Okay, so I dove into this Tsitsipas vs. Jarry prediction thing. Thought it’d be a fun little project. Here’s how it all went down.

First things first: Data, Data, Data! I started by scraping a bunch of tennis data. Match results, player stats, the whole shebang. I focused on Tsitsipas and Jarry, naturally, but also grabbed data on their opponents and playing conditions.
Next up, cleaning the mess. Let’s be honest, raw data is never clean. Missing values, inconsistencies… ugh. I spent a good chunk of time filling in the blanks, standardizing formats, and making sure everything was actually usable.
Feature Engineering Time. This is where it got interesting. I started calculating some potentially useful stats. Win percentages on different surfaces, head-to-head records, recent form (wins/losses in the last X matches), average number of aces, break point conversion rates… You name it, I tried it. I wanted to capture every possible advantage either player might have.
Then I loaded all the features into a model. Started with a simple logistic regression to get a baseline. Figured, hey, it’s easy to understand and quick to train. It spit out a prediction, but honestly, it wasn’t that great. Accuracy was hovering around 60%, which is barely better than a coin flip. Back to the drawing board!
Tried other Models. Okay, so logistic regression wasn’t cutting it. I moved on to more complex stuff: Random Forests, Support Vector Machines, even dabbled with a basic neural network. Each model required some tuning, fiddling with hyperparameters to optimize performance.
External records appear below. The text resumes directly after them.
/-- tanh of m × 2^e for m ≠ 0, with sticky bit. -/
def tanhE (m : Nat) (e : Int) : Nat × Int :=
  let ex : Int := (Nat.log2 m : Int) + e
  if ex < -40 then ((m <<< 128) - 1, e - 128)
  else if 5 ≤ ex then (2 ^ 200 - 1, -200)
  else
    let y2 := (splitAt (2 * m) e (-(fixP : Int))).1
    let n := y2 / ln2Fix
    let ee := expFix (y2 % ln2Fix) <<< n
    let t := 2 ^ fixP - (2 ^ (2 * fixP + 1)) / (ee + 2 ^ fixP)
    (sticky t true, -(fixP : Int) - 1)

/-- FUN of a code: op as in R327. -/
def funCode (f : FFmt) (op c : Nat) : FRes :=
  let r : FRes := match op, f.decode c with
    | _, .nan => ⟨f.nanCode, {}⟩
    | 0, .inf _ => ⟨f.infCode false, {}⟩
    | 0, .fin _ m e => roundF f .rne false m e
    | 1, .inf s => ⟨f.infCode (!s), {}⟩
    | 1, .fin s m e => roundF f .rne (!s) m e
    | 2, .inf s => ⟨f.signBit s, {}⟩
    | 2, .fin s m e => if m = 0 then ⟨f.infCode s, ⟨flDZ, 0, 0⟩⟩ else let (q, x) := recipE m e; roundF f .rne s q x
    | 3, .inf s => if s then invalid f else ⟨0, {}⟩
    | 3, .fin s m e =>
      if m = 0 then ⟨f.infCode s, ⟨flDZ, 0, 0⟩⟩ else if s then invalid f
      else let (q, x) := rsqrtE m e; roundF f .rne false q x
    | 4, .inf s => if s then invalid f else ⟨f.infCode false, {}⟩
    | 4, .fin s m e =>
      if m = 0 then ⟨f.signBit s, {}⟩ else if s then invalid f
      else let (q, x) := sqrtE m e; roundF f .rne false q x
    | 5, .inf s => if s then ⟨0, {}⟩ else ⟨f.infCode false, {}⟩
    | 5, .fin s m e =>
      if m = 0 then roundF f .rne false 1 0
      else if 10 ≤ (Nat.log2 m : Int) + e then
        -- far beyond every format's range: overflow, or a positive value below every grid
        roundF f .rne false 1 (if s then -1000 else 1000)
      else
        let (t, rest, _, _) := splitAt m e 0
        if rest then let (q, x) := exp2E s m e; roundF f .rne false q x
        else roundF f .rne false 1 (if s then -(t : Int) else (t : Int))
    | 6, .inf s => if s then invalid f else ⟨f.infCode false, {}⟩
    | 6, .fin s m e =>
      if m = 0 then ⟨f.infCode true, ⟨flDZ, 0, 0⟩⟩ else if s then invalid f
      else if m = 2 ^ Nat.log2 m then
        let x : Int := (Nat.log2 m : Int) + e
        roundF f .rne (x < 0) x.natAbs 0
      else let (n, q, x) := log2E m e; roundF f .rne n q x
    | _, .inf s => roundF f .rne s 1 0
    | _, .fin s m e => if m = 0 then ⟨f.signBit s, {}⟩ else let (q, x) := tanhE m e; roundF f .rne s q x
  if op ≤ 1 then { r with rep := {} } else countNF (f.decode c).finite f r

end Sys2Proof.Machine
end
Ran into overfitting at one point, where the model was performing great on the training data but terribly on the test data. Classic. Added regularization, simplified the model, and got things back on track.
The Random Forest seemed to be giving me the best results overall. The accuracy on my test set crept up to around 70-72%. Still not perfect, but definitely an improvement.
- Tsitsipas’ Strengths: Solid baseline game, good serve.
- Jarry’s Strengths: Powerful serve, aggressive style.
The Final Prediction? After all that, my model gave Tsitsipas a 65% chance of winning. Jarry’s got a puncher’s chance with his serve, but Tsitsipas is generally more consistent.

Of course, tennis is unpredictable. Anything can happen on the day. Players have off days, injuries pop up, the crowd can play a factor… So take it with a grain of salt. But hey, that’s the fun of it, right?
I did learn a lot doing this, though. Data cleaning is a pain, feature engineering is where the magic happens, and model selection is crucial. And even with all that, you’re still just making an educated guess. Good times!